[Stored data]
/-- A write for a queue, and its code. -/
def sideWrite (s : Chip) (c : List Byte) (q slot a : Nat) (bs : List MByte) : Chip × Nat :=
  let p := cPart c
  let n := bs.length
  let sp := a / 2 ^ 60
  if sp == 0 then
    (if bitsOf a 59 48 != 0 then (s, 0x1002)
    else devPort (memCharge s c a n true) p (cFunc c) (0x1000000 + q) (a % 2 ^ 48) bs)
  else if sp == 1 then
    (let w := tileSide s p a n
    if w.2 != 0 then (s, w.2)
    else
      (ctrAdd (storeMarked s w.1 (a % 2 ^ 22) bs) p (128 + edgePort s w.1) (128 * flitsOf (lineCount (a % 2 ^ 22) n)), 0))
  else if sp == 2 then
    (if hostShut s then (s, 0x1008) else (hostWrite s p (cFunc c) (a % 2 ^ 57) bs, 0))
  else if sp == 3 then
    (let code := fabCheck s p a
    if code != 0 then (s, code)
    else
      (forEach (copyPieces (faTarget a) n) (fun st k =>
        let d := (bs.drop k.1).take k.2
        fabSend st p (faRank a) { mkReq ⟨p, 0xFFF, q⟩ 1 (faTarget a + k.1) (unmark d) (marksOf d) true with off := slot }) s, 0))
  else (s, 0x1002)

-- Addresses of elements (R361 to R363, R366 to R368) -------------------------------------------------------

/-- An address with a signed offset. -/
def addOff (a : Nat) (o : Int) : Nat := wrap 64 ((a : Int) + o)

/-- The pieces of `n` bytes from offset `k` of a circle of `m` bytes at `b`, with fuel. -/
def circle (m b : Nat) : Nat → Nat → Nat → List (Nat × Nat)
  | 0, _, _ => []
  | f + 1, k, n => if k + n ≤ m then [(b + k, n)] else (b + k, m - k) :: circle m b f 0 (n - (m - k))

/-- The pieces of `n` bytes at an offset from a base, wrapped when the side is circular (R363). -/
def ringPieces (on : Bool) (clog base : Nat) (o : Int) (n : Nat) : List (Nat × Nat) :=
  let a := addOff base o
  if !on then [(a, n)]
  else
    let m := 2 ^ clog
    circle m (base - base % m) (n / m + 2) (a % m) n

/-- The offsets of dimensions 1 to 3. -/
def dimOff (st : Nat → Int) (i : Nat × Nat × Nat × Nat) : Int := i.2.1 * st 1 + i.2.2.1 * st 2 + i.2.2.2 * st 3

/-- The bits of an element of a reformat's input (R366). -/
def fmtBits (d : List Byte) : Nat := elemBits (dFmtIn d)

/-- Source offsets and lengths of an element; `x` the index of a gather or of an indexed stream. -/
def srcOffs (d : List Byte) (e x : Nat) : List (Int × Nat) :=
  let i := dIndex d e
  let ty := dType d
  if ty == 4 then []
  else if ty == 2 then [((x : Int), dESize d)]
  else if ty == 3 || ty == 7 then [((e * dESize d : Nat), dESize d)]
  else if ty == 5 then [(i.2.1 * dSS d 1 + 64 * i.1, 64)]
  else if ty == 6 then [((x + 64 * i.1 : Nat), 64)]
  else if dRefmt d == 1 then
    (List.range (dN d 1)).map (fun (r : Nat) => (dimOff (dSS d) (0, r, i.2.2.1, i.2.2.2), dN d 0 * fmtBits d / 8))
  else if dRefmt d == 2 || dRefmt d == 3 then [(dimOff (dSS d) i, canonBytes (dFmtIn d) (dN d 0))]
  else [(i.1 * dESize d + dimOff (dSS d) i, dESize d)]

/-- Destination offsets of an element; `x` the index of a scatter. -/
def dstOffs (d : List Byte) (e x : Nat) : List Int :=
  let i := dIndex d e
  let ty := dType d
  if ty == 2 then [((e * dESize d : Nat))]
  else if ty == 3 then [(x : Int)]
  else if isStream d then [((i.2.1 % 5 * paneBytes d + 64 * i.1 : Nat))]
  else if dRefmt d == 1 then
    (List.range (dN d 0)).map (fun (r : Nat) => (r : Int) * dDS d 1 + i.2.2.1 * dDS d 2 + i.2.2.2 * dDS d 3)
  else if dRefmt d == 2 || dRefmt d == 3 then [dimOff (dDS d) i]
  else [i.1 * dESize d + dimOff (dDS d) i]

-- Reformatting (R366) --------------------------------------------------------------------------------------

/-- The bits of bytes, and the mark of each. -/
def rowBits (l : List MByte) : Nat := leNat (unmark l)
def rowMark (l : List MByte) (k : Nat) : Bool := (l.getD k (0#8, false)).2

/-- Rows transposed element by element. -/
def transposeRows (w cols : Nat) (rows : List (List MByte)) : List (List MByte) :=
  (List.range cols).map (fun c =>
    rowBytes w (rows.map (fun l => ⟨lane w (rowBits l) c, rowMark l (c * w / 8)⟩)))

/-- The elements of a row in the canonical layout of format `c`: bits, scale byte, mark. -/
def rowElems (c n : Nat) (l : List MByte) : List (Nat × Nat × Bool) :=
  (List.range n).map (pieceElem c (rowBits l) (rowMark l))

/-- Blocks of 32 of a row to MX blocks (R73): a marked element marks its block. -/
def mxBlocks (c : Nat) : Nat → List (FV × Bool) → List MByte
  | 0, _ => []
  | n + 1, l =>
    if l.isEmpty then []
    else
      let b := l.take 32
      let q := mxQuant c (b.map (·.1))
      let bs := leBytes 1 q.1 ++ leBytes (cdiv (b.length * elemBits c) 8) (packLanes (elemBits c) q.2.1)
      let pz := b.any (·.2)
      bs.map (fun x => (if pz then 0#8 else x, pz)) ++ mxBlocks c n (l.drop 32)

/-- A row of `CONVERT` (R72 to R74). -/
def convertRow (ci co n : Nat) (sat : Bool) (l : List MByte) : List MByte :=
  let es := rowElems ci n l
  if isMX co then mxBlocks co (n / 32 + 1) (es.map (fun e => (pieceValue ci e.1 e.2.1, e.2.2)))
  else rowBytes (elemBits co) (es.map (fun e =>
    if e.2.2 then ⟨0, true⟩ else ⟨(cvtTo co sat (toF32 (pieceValue ci e.1 e.2.1)).1).1, false⟩))

/-- Stripes of a row of `STRIPE`, with the fill of R132. -/
def stripeRow (c : Nat) : Nat → List (Nat × Nat × Bool) → List MByte
  | 0, _ => []
  | n + 1, l =>
    if l.isEmpty then []
    else
      let b := l.take 2048
      let b' := b ++ List.replicate (2048 - b.length) (0, 0x7F, false)
      let wl := rowBytes (elemBits c) (b'.map (fun e => (⟨e.1, e.2.2⟩ : Elem)))
      let sl : List MByte := if isMX c then
          (List.range 64).map (fun k => let e := b'.getD (32 * k) (0, 0x7F, false); (BitVec.ofNat 8 e.2.1, e.2.2))
        else []
      wl ++ sl ++ stripeRow c n (l.drop 2048)

/-- What the source pieces of an element become at the destination. -/
def reformat (d : List Byte) (rows : List (List MByte)) : List (List MByte) :=
  if dType d == 4 then [(List.range (dESize d)).map (fun k => (BitVec.ofNat 8 (bNat d (8 + k % 8) 1), false))]
  else if dType d != 1 || dRefmt d == 0 then rows
  else if dRefmt d == 1 then transposeRows (fmtBits d) (dN d 0) rows
  else
    let l := rows.flatten
    if dRefmt d == 2 then [convertRow (dFmtIn d) (dFmtOut d) (dN d 0) (dSat d) l]
    else [stripeRow (dFmtIn d) (dN d 0 / 2048 + 1) (rowElems (dFmtIn d) (dN d 0) l)]

-- Checks (R365, R366) --------------------------------------------------------------------------------------

/-- The pairs of formats that `CONVERT` takes (R366). -/
def convertPair (i o : Nat) : Bool :=
  (([8, 9].contains i) && ([0, 1, 2, 8, 9].contains o || isMX o)) || (decide (i ≤ 9) && o == 9)

/-- Weight formats (R131). -/
def stripeFmt (c : Nat) : Bool := decide (c ≤ 2) || isMX c

/-- Bytes that an element moves, at most (R365). -/
def elemBytes (d : List Byte) : Nat :=
  if isStream d then 64
  else if dRefmt d == 1 then dN d 0 * dN d 1 * fmtBits d / 8
  else if dRefmt d == 2 || dRefmt d == 3 then canonBytes (dFmtIn d) (dN d 0)
  else dESize d

/-- The index fields of R362 hold nothing else. -/
def indexShape (d : List Byte) : Bool := bNat d 34 1 / 2 == 0 && bNat d 35 1 / 32 == 0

> **Task instructions**
Retype the records above from the very first line down to the line with "else if sp == 3 then", keeping both of those lines. Include nothing beyond them.

> **Solution**
/-- A write for a queue, and its code. -/
def sideWrite (s : Chip) (c : List Byte) (q slot a : Nat) (bs : List MByte) : Chip × Nat :=
  let p := cPart c
  let n := bs.length
  let sp := a / 2 ^ 60
  if sp == 0 then
    (if bitsOf a 59 48 != 0 then (s, 0x1002)
    else devPort (memCharge s c a n true) p (cFunc c) (0x1000000 + q) (a % 2 ^ 48) bs)
  else if sp == 1 then
    (let w := tileSide s p a n
    if w.2 != 0 then (s, w.2)
    else
      (ctrAdd (storeMarked s w.1 (a % 2 ^ 22) bs) p (128 + edgePort s w.1) (128 * flitsOf (lineCount (a % 2 ^ 22) n)), 0))
  else if sp == 2 then
    (if hostShut s then (s, 0x1008) else (hostWrite s p (cFunc c) (a % 2 ^ 57) bs, 0))
  else if sp == 3 then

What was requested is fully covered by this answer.